To facilitate recovery from adaptation to the experimental stimuli, participants were presented between trials with a 1-minute sample of video and sound from a film of ocean waves crashing on a rocky shore. The video was presented binocularly (8.67° × 4.87°) through the same stereoscope used in the experimental trials. This video was selected because it contained a wide variety of motion signals at different spatial frequencies and strong auditory spectral dynamics. Further, this video served as a foil for the purpose of the experiment, with many participants reporting in postexperimental interviews that they suspected this video to be part of the critical manipulation in our experiment.

Procedure

Participants first completed six 36-second practice trials without sound to ensure that they understood the instructions and could experience rivalry. For the first practice trial, participants viewed a simulated rivalry display in which a binocularly presented circle alternated in color between red and green. Participants were instructed to continuously report the perceived color of the circle throughout the trial by holding down a corresponding key on a keypad, but not to press anything if they experienced a piecemeal or ambiguous percept, or if the two colors appeared equally dominant. The experimenter ensured that participants were responding correctly and gave additional instruction if they were not. In the second practice trial, static red and green circles were presented separately to each eye, triggering binocular rivalry. Participants were told that their perception might vary more unpredictably during this and subsequent trials, but to continue following the previous instructions as consistently and accurately as possible. Finally, participants were presented with the animated ellipses used in the experimental trials, but without the corresponding sounds, in four practice trials (counterbalancing color and ellipse dynamics across eyes).
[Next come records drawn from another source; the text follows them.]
-- ==== Sys2Proof/Machine/Walker.lean ====
section
/-!
DEFINITION. The schedule-table walker: STAB (15 R286, R287), the walker's cycle, its stash and its links (19 R333-R345).
-/

namespace Sys2Proof.Machine

/-! ## The slots (15 R267, R270, R286, R287) -/

/-- The cc that a STAB rd or reg takes (15 R270: at most 260; log 7). -/
def stabTime (s : State) : Nat := if s.who.die = 0 then 64 else 150

/-- STAB wr: the image's address is checked at issue, the image is read at release (15 R286). -/
def execStabWr (h : Hdr) (a b : BitVec 5) (s : State) : Res :=
  slotOp (.stabWr h a b) h s (fun s =>
    let x := s.rs b
    if wbits x 63 8 ≠ 0 then badOperand s x
    else if (s.rs a).toNat % 32 ≠ 0 then .next (s.raise (faultRec s (misaligned (s.rs a))))
    else withhold s (.stabWr x.toNat (s.rs a)) [s.rs a, x])
/-- STAB rd (15 R286). -/
def execStabRd (h : Hdr) (d a b : BitVec 5) (s : State) : Res :=
  slotOp (.stabRd h d a b) h s (fun s =>
    let x := s.rs a
    let y := s.rs b
    if wbits x 63 8 ≠ 0 then badOperand s x else if wbits y 63 2 ≠ 0 then badOperand s y else
    freezeFor s (stabTime s) (fun s =>
      .next (s.result 1 [s.wS d ((s.walker.table.get 0 x.toNat).extractLsb' (64 * y.toNat) 64)])))
/-- STAB go (15 R286). -/
def execStabGo (h : Hdr) (a : BitVec 5) (s : State) : Res :=
  slotOp (.stabGo h a) h s (fun s =>
    let x := s.rs a
    if wbits x 63 8 ≠ 0 then badOperand s x else withhold s (.stabGo x.toNat) [x])
/-- STAB stop (15 R286). -/
def execStabStop (h : Hdr) (s : State) : Res := slotOp (.stabStop h) h s (fun s => withhold s .stabStop [])

/-- Stash slots in use (15 R287; 19 R343). -/
def stashUsed (w : Walker) : Nat := (w.stash.filter (fun e => e.2.used)).length
/-- A walker register (15 R287). -/
def walkerReg (w : Walker) (n : Nat) : Option Word :=
  if n = 0 then some (BitVec.ofNat 64 (w.st + w.cur * 2 ^ 8 + w.cause * 2 ^ 16))
  else if n = 1 then some (w.issued.setWidth 64)
  else if n ≤ 5 then some ((w.bub.getD (n - 2) 0).setWidth 64)
  else if n = 6 then some (BitVec.ofNat 64 (stashUsed w + w.hwm * 2 ^ 8))
  else if n = 7 then some (BitVec.ofNat 64 w.dsfree)
  else if n = 8 then some w.dslink
  else if n = 9 then some w.uslink
  else none
/-- STAB reg (15 R286, R287). -/
def execStabReg (h : Hdr) (d a : BitVec 5) (s : State) : Res :=
  slotOp (.stabReg h d a) h s (fun s =>
    let x := s.rs a
    if 9 < x.toNat then badOperand s x else
    freezeFor s (stabTime s) (fun s => .next (s.result 1 [s.wS d ((walkerReg s.walker x.toNat).getD 0)])))
/-- STAB link (15 R286). -/
def execStabLink (h : Hdr) (a b : BitVec 5) (s : State) : Res :=
  slotOp (.stabLink h a b) h s (fun s =>
    let x := s.rs a
    let y := s.rs b
    if wbits x 63 1 ≠ 0 then badOperand s x
    else if wbits y 63 32 ≠ 0 ∨ wbits y 30 18 ≠ 0 then badOperand s y
    else withhold s (.stabLink (x.getLsbD 0) y) [x, y])
/-- STAB clr (15 R286). -/
def execStabClr (h : Hdr) (s : State) : Res := slotOp (.stabClr h) h s (fun s => withhold s .stabClr [])

/-! ## Entries, issue blocks, messages (19 R333, R334, R347) -/

/-- An entry's bytes. -/
def entryBytes (e : BitVec 256) : List Byte := toBytes 32 e.toNat
/-- KIND of an entry. -/
def entryKind (e : List Byte) : Nat := bits (field e 0 1) 2 0
/-- The operation and the location of an entry's stash. -/
def stashOp (e : List Byte) : Nat := bits (field e 2 1) 1 0
/-- The location of an entry's stash: 0 stack, 1 vault, 2 peer, 3 host. -/
def stashLoc (e : List Byte) : Nat := bits (field e 2 1) 3 2
/-- The stash slots that a stage may hold after a push. -/
def stashLimit (e : List Byte) : Nat := let n := bits (field e 2 1) 7 4; if n = 0 then 64 else n
/-- The launch word of a die. -/
def launchWord (b : List Byte) (d : Nat) : Nat := field b (8 * d) 8
/-- OTGT of an issue block. -/
def offTarget (b : List Byte) : Nat := field b 0x28 8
Participants were instructed to ignore the deformations of the ellipses and to focus only on reporting the color of the ellipse that they perceived to be dominant at any given time. Specifically, they were instructed to report an ellipse as dominant if it appeared to either occlude or suppress the other ellipse. After the practice trials, participants were shown the 1-minute video of ocean waves and instructed to view the entire video every time it was presented.

Participants were then presented with sixteen 36-second experimental trials including both the animated ellipses and the speech sounds. The eye and color in which congruent and incongruent stimuli appeared were counterbalanced and randomized across trials. Participants were instructed to ignore the sounds as distracters and to focus only on the visual dominance task as described in the practice trials.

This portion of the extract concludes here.